● Exercise directions: Please report how many lines in the records below contain the word "waits", giving only that number.

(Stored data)

------------------------------------------------

theorem test_push_accepted :
    (nextOf (exec (.qPush ⟨3, 5⟩) (small .rc 18 [⟨0, 18⟩] .wait ⟨0, 0⟩ []))).map (fun t => (t.queue, t.out.pushOk)) =
      some ([⟨0, 18⟩, ⟨3, 5⟩], some true) := by decide
theorem test_push_overflow :
    (nextOf (exec (.qPush ⟨0, 0⟩) (small .rc 18 [⟨0, 18⟩, ⟨3, 5⟩] .wait ⟨0, 0⟩ []))).map
        (fun t => (t.queue, t.out.pushOk, t.sink)) =
      some ([⟨0, 18⟩, ⟨3, 5⟩], some false, [⟨.queueOverflow, 0, 0⟩]) := by decide
theorem test_pop :
    (nextOf (exec .wPop (small .rc 18 [⟨0, 18⟩, ⟨3, 5⟩] .wait ⟨0, 0⟩ []))).map (fun t => (t.queue, t.cur, t.wphase)) =
      some ([⟨3, 5⟩], ⟨0, 18⟩, .read) := by decide
theorem test_pop_not_enabled :
    exec .wPop (small .rc 18 [⟨3, 5⟩] .read ⟨0, 0⟩ []) = .next (small .rc 18 [⟨3, 5⟩] .read ⟨0, 0⟩ []) := rfl
/-- P3: a short read leaves the byte above it. -/
theorem test_read_short :
    (nextOf (exec (.wRead [0xFF, 0xFF]) (small .rc 32 [] .read ⟨0, 17⟩ [1, 2, 3]))).map
        (fun t => (Memory.readList t.scratch 0 4, t.scratchLen, t.wphase, t.out.trReq)) =
      some ([0xFF, 0xFF, 3, 0], 2, .decode, some ⟨0, 0, 17⟩) := by decide
/-- P4: an oversized announcement asks for `SCRATCH_CAP` bytes. -/
theorem test_read_bounded :
    (nextOf (exec (.wRead [0, 4, 32, 0, 1, 0xD8, 0, 0]) (small .companion 8 [] .read ⟨1, 18⟩ []))).map
        (fun t => (t.scratchLen, t.out.trReq)) = some (8, some ⟨1, 0, 8⟩) := by decide
theorem test_decode_publish :
    (nextOf (exec .wDecode (small .rc 18 [] .decode ⟨0, 18⟩ w2))).map (fun t => (t.cs, t.wphase, t.sink)) =
      some (rec2, .wait, []) := by decide
theorem test_decode_mismatch :
    (nextOf (exec .wDecode (small .companion 18 [] .decode ⟨1, 3⟩ [0, 0, 0x7F]))).map (fun t => (t.cs, t.wphase, t.sink)) =
      some (.companion ⟨0⟩, .wait, [⟨.lengthMismatch, 1, 3⟩]) := by decide
theorem test_publish :
    (nextOf (exec (.sPublish rec2) (small .rc 18 [] .wait ⟨0, 0⟩ []))).map (·.cs) = some rec2 := by decide
/-- R155 and R156: a publish is no step of its own, so a snapshot between W.READ and W.DECODE shows the old record. -/
theorem test_publish_is_no_step :
    step { small .rc 18 [] .decode ⟨0, 18⟩ w2 with script := [encode (.sPublish rec2)] } =
      .next (small .rc 18 [] .decode ⟨0, 18⟩ w2) := rfl
/-- R89: an RC instance has no CP.DECODE. -/
theorem test_variant_selects_decoder :
    step { small .rc 18 [] .wait ⟨0, 0⟩ [] with script := [encode (.cpDecode [0, 0, 0x2A, 0, 0, 0, 0, 0])] } =
      .next (small .rc 18 [] .wait ⟨0, 0⟩ []) := rfl
theorem test_snapshot :
    (nextOf (exec .sSnapshot State.reset)).map (·.out.snapOut) =
      some (some (.rc ⟨1024, 1024, 1024, 1024, 0, 0, 0, 0, 0, 0, 0, 0⟩)) := by decide
theorem test_cancel :
    (nextOf (exec (.wCancel true) (small .rc 18 [⟨0, 18⟩] .wait ⟨0, 0⟩ []))).map (fun t => (t.halted, t.queue)) =
      some (true, [⟨0, 18⟩]) := by decide
theorem test_cancel_busy :
    exec (.wCancel true) (small .rc 18 [] .read ⟨0, 0⟩ []) = .next (small .rc 18 [] .read ⟨0, 0⟩ []) := rfl
theorem test_reset :
    (nextOf (exec .reset (small .rc 18 [⟨0, 18⟩] .halt ⟨0, 18⟩ w2))).map (fun t => (t.queue, t.wphase, t.sink, t.cs)) =
      some ([], .wait, [], Config.defaultRecord .rc) := by decide
theorem test_event_codes : Condition.queueOverflow.code = 1 ∧ Condition.lengthMismatch.code = 2 := by decide
/-- P7: X's full queue does not affect Y. -/
theorem test_two_instances :
    (match System.step .y { System.reset with y := { System.reset.y with script := [⟨.qPush, .note ⟨1, 8⟩⟩] } } with
      | .next m => (m.y.queue, m.x.queue)
      | _ => ([], [])) = ([⟨1, 8⟩], []) := by decide

/-! ### Witnesses: states and operands that meet the hypotheses of the statements -/

/-- A state of the invariant for each phase. -/
theorem witness_stateInv (v : Variant) (q : List Notification) (hq : q.length ≤ 2) (p : WPhase) (b : List Byte)
    (hb : Memory.wf (Memory.writeList [] 0 b)) (hw : Memory.within 18 (Memory.writeList [] 0 b)) (hl : b.length ≤ 18) :
    StateInv (small v 18 q p ⟨0, 18⟩ b) :=
  ⟨by cases v <;> rfl, hq, by cases v <;> rfl, fun h => h, fun h => h, .inl rfl, hb, hw, hl, fun _ => rfl⟩

theorem witness_StepRunsTheScheduledOperation :
    let s := { small .rc 18 [] .wait ⟨0, 0⟩ [] with script := [encode (.qPush ⟨0, 18⟩)] }
    let t := { small .rc 18 [] .wait ⟨0, 0⟩ [] with script := [encode .wPop] }
    s.script = encode (.qPush ⟨0, 18⟩) :: [] ∧ decode (encode (.qPush ⟨0, 18⟩)) = .ok (.qPush ⟨0, 18⟩) ∧
      enabled (.qPush ⟨0, 18⟩) { s with script := [] } = true ∧
      t.script = encode .wPop :: [] ∧ decode (encode .wPop) = .ok .wPop ∧ enabled .wPop { t with script := [] } = false :=
  ⟨rfl, rfl, rfl, rfl, rfl, rfl⟩
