-- ==== Sys2Proof/Machine/Providers.lean ====
section
/-! DEFINITION. The non-failing answers of the hash and arithmetic providers as functions of the instance
(spec/60_exceptions.md R122, R124; spec/00_scope.md R4, R5, R8). Whether a call fails is a draw, in Ops.lean. -/

namespace Sys2Proof.Machine

open Sys2Proof.Config

/-- HASH_TABLE[sel], if assigned; entry 0 never is (R4, R63). -/
def hashEntry (cfg : Params) (sel : Sel) : Option HashAlg :=
  if sel = 0 then none else (cfg.hashTable.find? fun e => e.1 == sel).map Prod.snd

/-- HLEN(sel); 0 where the selector is unassigned and has no length (assumption log 13). -/
def hlen (cfg : Params) (sel : Sel) : Nat :=
  match hashEntry cfg sel with
  | some alg => alg.len
  | none => 0

/-- The running sums of TOY2 over the bytes from position `pos` on (R5). -/
def toy2Sums : List Byte → Nat → Nat × Nat → Nat × Nat
  | [], _, acc => acc
  | b :: bs, pos, (sum, weighted) => toy2Sums bs (pos + 1) (sum + b.toNat, weighted + pos * b.toNat)

/-- TOY2 (R5). -/
def toy2 (m : List Byte) : List Byte :=
  let sums := toy2Sums m 1 (0, 0)
  [BitVec.ofNat 8 (0x5A + sums.1), BitVec.ofNat 8 (0xA5 + sums.2)]

/-- The digest of a message: `HASH_TABLE[sel].fn(m)`, exactly HLEN bytes (R122). TOY2 is computed, a listed message has
its listed digest, and any other a free one (assumption log 9). In a well-formed instance the padding adds nothing. -/
def digest (alg : HashAlg) (m : List Byte) : List Byte :=
  match alg.fn with
  | .toy2 => padTo alg.len (toy2 m)
  | .listed graph =>
    match graph.find? fun e => e.1 == m with
    | some e => padTo alg.len e.2
    | none => (hashFn alg.name alg.len m).toList

/-- k·G as an affine point, for 1 ≤ k ≤ n − 1; none elsewhere, as the point at infinity has no affine form (R30). -/
def multipleOfG (c : Curve) (k : Nat) : Option (Nat × Nat) :=
  match k with
  | 0 => none
  | j + 1 => c.points[j]?

/-- EcMulG(k): the affine x-coordinate of k·G (R122). -/
def ecMulG (c : Curve) (k : Nat) : Option Nat := (multipleOfG c k).map Prod.fst

/-- The d with d·G = P, for a point P of CURVE; none for a pair that is no point of it (R79). -/
def discreteLog (c : Curve) (p : Nat × Nat) : Option Nat :=
  (c.points.idxOf? p).map (· + 1)

/-- The non-failing answer of EcMul2 (R9): an affine x-coordinate, or the point at infinity. -/
inductive EcSum where
  | affine (x : Nat)
  | inf
  deriving DecidableEq, Repr

/-- EcMul2(s, t, P) = s·G + t·P, with P = d·G the multiple (s + t·d) mod n of G (R4, R79, R122); none, which is a
FAULT, when P is not a point of CURVE. -/
def ecMul2 (c : Curve) (s t : Nat) (p : Nat × Nat) : Option EcSum :=
  match discreteLog c p with
  | none => none
  | some d =>
    match ecMulG c ((s + t * d) % c.order) with
    | some x => some (.affine x)
    | none => some .inf

/-- inv_n(a): the x in [1, n−1] with (a·x) mod n = 1, where there is one (R8). -/
def modInv (a n : Nat) : Option Nat := (List.range n).find? fun x => a * x % n == 1

end Sys2Proof.Machine
end

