-- ==== Sys2Proof/Certificates/Slice0/Obligations.lean ====
section
/-! DEFINITION. The statements about the block, rule by rule. -/

open Sys2Proof Sys2Proof.Machine Sys2Proof.Config

/-! ### The command word -/

/-- R56, R59, R60: decoding inverts encoding for every command and every selector, as a word and as its four bytes; and
a word decodes to a command exactly when its unignored bits are that command's encoding. -/
def Obligations.DecodeInvertsEncode : Prop :=
  (∀ i : Instr, i.wf = true → decode (encode i) = .ok i ∧ decodeBytes (lanesOf (encode i)) = .ok i) ∧
    ∀ (v : Word) (i : Instr), decode v = .ok i ↔ v &&& 0x0000FFF1 = encode i

/-- R59, R57, R60: the mask 0x000000F1 selects the command; START = 1 with a reserved CMD is the one illegal encoding;
START = 0 is no command. -/
def Obligations.MaskSelectsCommand : Prop :=
  ∀ v : Word,
    (v &&& 0x000000F1 = 0x00000011 ↔ ∃ h m, decode v = .ok (.sm2Sign h m)) ∧
    (v &&& 0x000000F1 = 0x00000021 ↔ ∃ h m, decode v = .ok (.sm2Verify h m)) ∧
    (v &&& 0x000000F1 = 0x00000031 ↔ ∃ h m, decode v = .ok (.mgf1 h m)) ∧
    (v &&& 0x000000F1 = 0x00000041 ↔ ∃ h m, decode v = .ok (.oaepEnc h m)) ∧
    (v &&& 0x000000F1 = 0x00000051 ↔ ∃ h m, decode v = .ok (.oaepDec h m)) ∧
    (v.getLsbD 0 = true ∧ (v.extractLsb' 4 4 = 0 ∨ 6 ≤ (v.extractLsb' 4 4).toNat) ↔
      ∃ c, decode v = .error (.reservedCmd c)) ∧
    (v.getLsbD 0 = false ↔ decode v = .error .notStarted)

/-- R56, R59: a few words written out bit by bit, MSEL HSEL CMD 000 START. -/
def Obligations.SampleWordsDecode : Prop :=
  decode 0b0000000000000000_0000_0000_0001_000_1 = .ok (.sm2Sign 0 0) ∧
    decode 0b0000000000000000_0000_0000_0010_000_1 = .ok (.sm2Verify 0 0) ∧
    decode 0b0000000000000000_1111_0000_0011_000_1 = .ok (.mgf1 0 15) ∧
    decode 0b0000000000000000_0011_0110_0100_000_1 = .ok (.oaepEnc 6 3) ∧
    decode 0b1000000000000001_0001_1111_0101_111_1 = .ok (.oaepDec 15 1)

/-! ### The step -/

/-- The step runs the decoded command. A CTRL write on an IDLE block runs the command its word decodes to, with the write
taken off the host's queue and answered (R57); a BUSY block runs the latched command (R37), and counts down the wait of
the queue's head where there is one. That the host's operations stand in a queue with waits, which a controller step
counts down, is the model's choice (assumption log 3), and so is that a controller step is `exec` of the latched command
(assumption log 15); R10 fixes neither. -/
def Obligations.StepRunsDecodedCommand : Prop :=
  (∀ (s : State) (v : Word) (i : Instr) (rest : List HostEvent),
      HostNext (.write (s.cfg.base + 0x010) 4 v) rest s → s.phase = .idle → decode v = .ok i →
      step s = exec i { s with inputs := rest, bus := .written }) ∧
    (∀ (s : State) (i : Instr), s.inputs = [] → s.phase ≠ .idle → Latched i s → step s = exec i s) ∧
    ∀ (s : State) (i : Instr) (wait : Nat) (op : HostOp) (rest : List HostEvent),
      s.inputs = { wait := wait + 1, op := op } :: rest → s.phase ≠ .idle → Latched i s →
      step s = exec i { s with inputs := { wait := wait, op := op } :: rest }

/-- R57, for each command: on an IDLE block its own meaning is its acceptance, and changes nothing else. -/
def Obligations.CommandIsAccepted : Prop :=
  ∀ (i : Instr) (s : State), s.phase = .idle →
    exec i s = .next { s with
      ctrl := { cmd := i.cmd, hsel := i.hsel, msel := i.msel }
      done := false, valid := false, err := .ok, outLen := 0, signIter := 0, phase := .check }

/-- R57: what a CTRL write on a block that is not BUSY does, for every word. -/
def Obligations.CtrlWriteStartsCommand : Prop :=
  ∀ (s : State) (v : Word) (rest : List HostEvent),
    HostNext (.write (s.cfg.base + 0x010) 4 v) rest s → s.phase = .idle →
    (v.getLsbD 0 = true →
      step s = .next { s with
        ctrl := { cmd := v.extractLsb' 4 4, hsel := v.extractLsb' 8 4, msel := v.extractLsb' 12 4 }
        done := false, valid := false, err := .ok, outLen := 0, signIter := 0, phase := .check
        inputs := rest, bus := .written }) ∧
    (v.getLsbD 0 = false → step s = .next { s with inputs := rest, bus := .written })

/-- R58: a CTRL write while BUSY is ignored and sets WERR. -/
def Obligations.CtrlWriteWhileBusyIgnored : Prop :=
  ∀ (s : State) (v : Word) (rest : List HostEvent),
    HostNext (.write (s.cfg.base + 0x010) 4 v) rest s → s.phase ≠ .idle →
    step s = .next { s with werr := true, inputs := rest, bus := .written }

/-- R59: an accepted reserved CMD completes in CHECK with BAD_CMD and changes nothing else; where a host operation still
waits, one of its waits is used up (the queue and its waits are the model's choice, assumption log 3). -/
def Obligations.ReservedCommandIsBadCmd : Prop :=
  ∀ s : State, s.phase = .check → (s.ctrl.cmd = 0 ∨ 6 ≤ s.ctrl.cmd.toNat) →
    (s.inputs = [] →
      step s = .next { s with err := .badCmd, valid := false, w := Working.zero, phase := .idle, done := true }) ∧
    ∀ (wait : Nat) (op : HostOp) (rest : List HostEvent), s.inputs = { wait := wait + 1, op := op } :: rest →
      step s = .next { s with
        err := .badCmd, valid := false, w := Working.zero, phase := .idle, done := true,
        inputs := { wait := wait, op := op } :: rest }

/-! ### Host accesses -/

/-- R41, R111: an access that is not an aligned word gets a bus error and changes nothing; an aligned one gets none. -/
def Obligations.IllegalAccessIsBusError : Prop :=
  ∀ (s : State) (off size : Nat) (op : HostOp) (rest : List HostEvent),
    off < 0x4000 →
    (op = .read (s.cfg.base + off) size ∨ ∃ v, op = .write (s.cfg.base + off) size v) →
    HostNext op rest s →
    (¬ (size = 4 ∧ off % 4 = 0) → step s = .next { s with inputs := rest, bus := .busError }) ∧
    (size = 4 ∧ off % 4 = 0 → ∃ t, step s = .next t ∧ t.bus ≠ .busError)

------------------------------------------------

● Response below: 2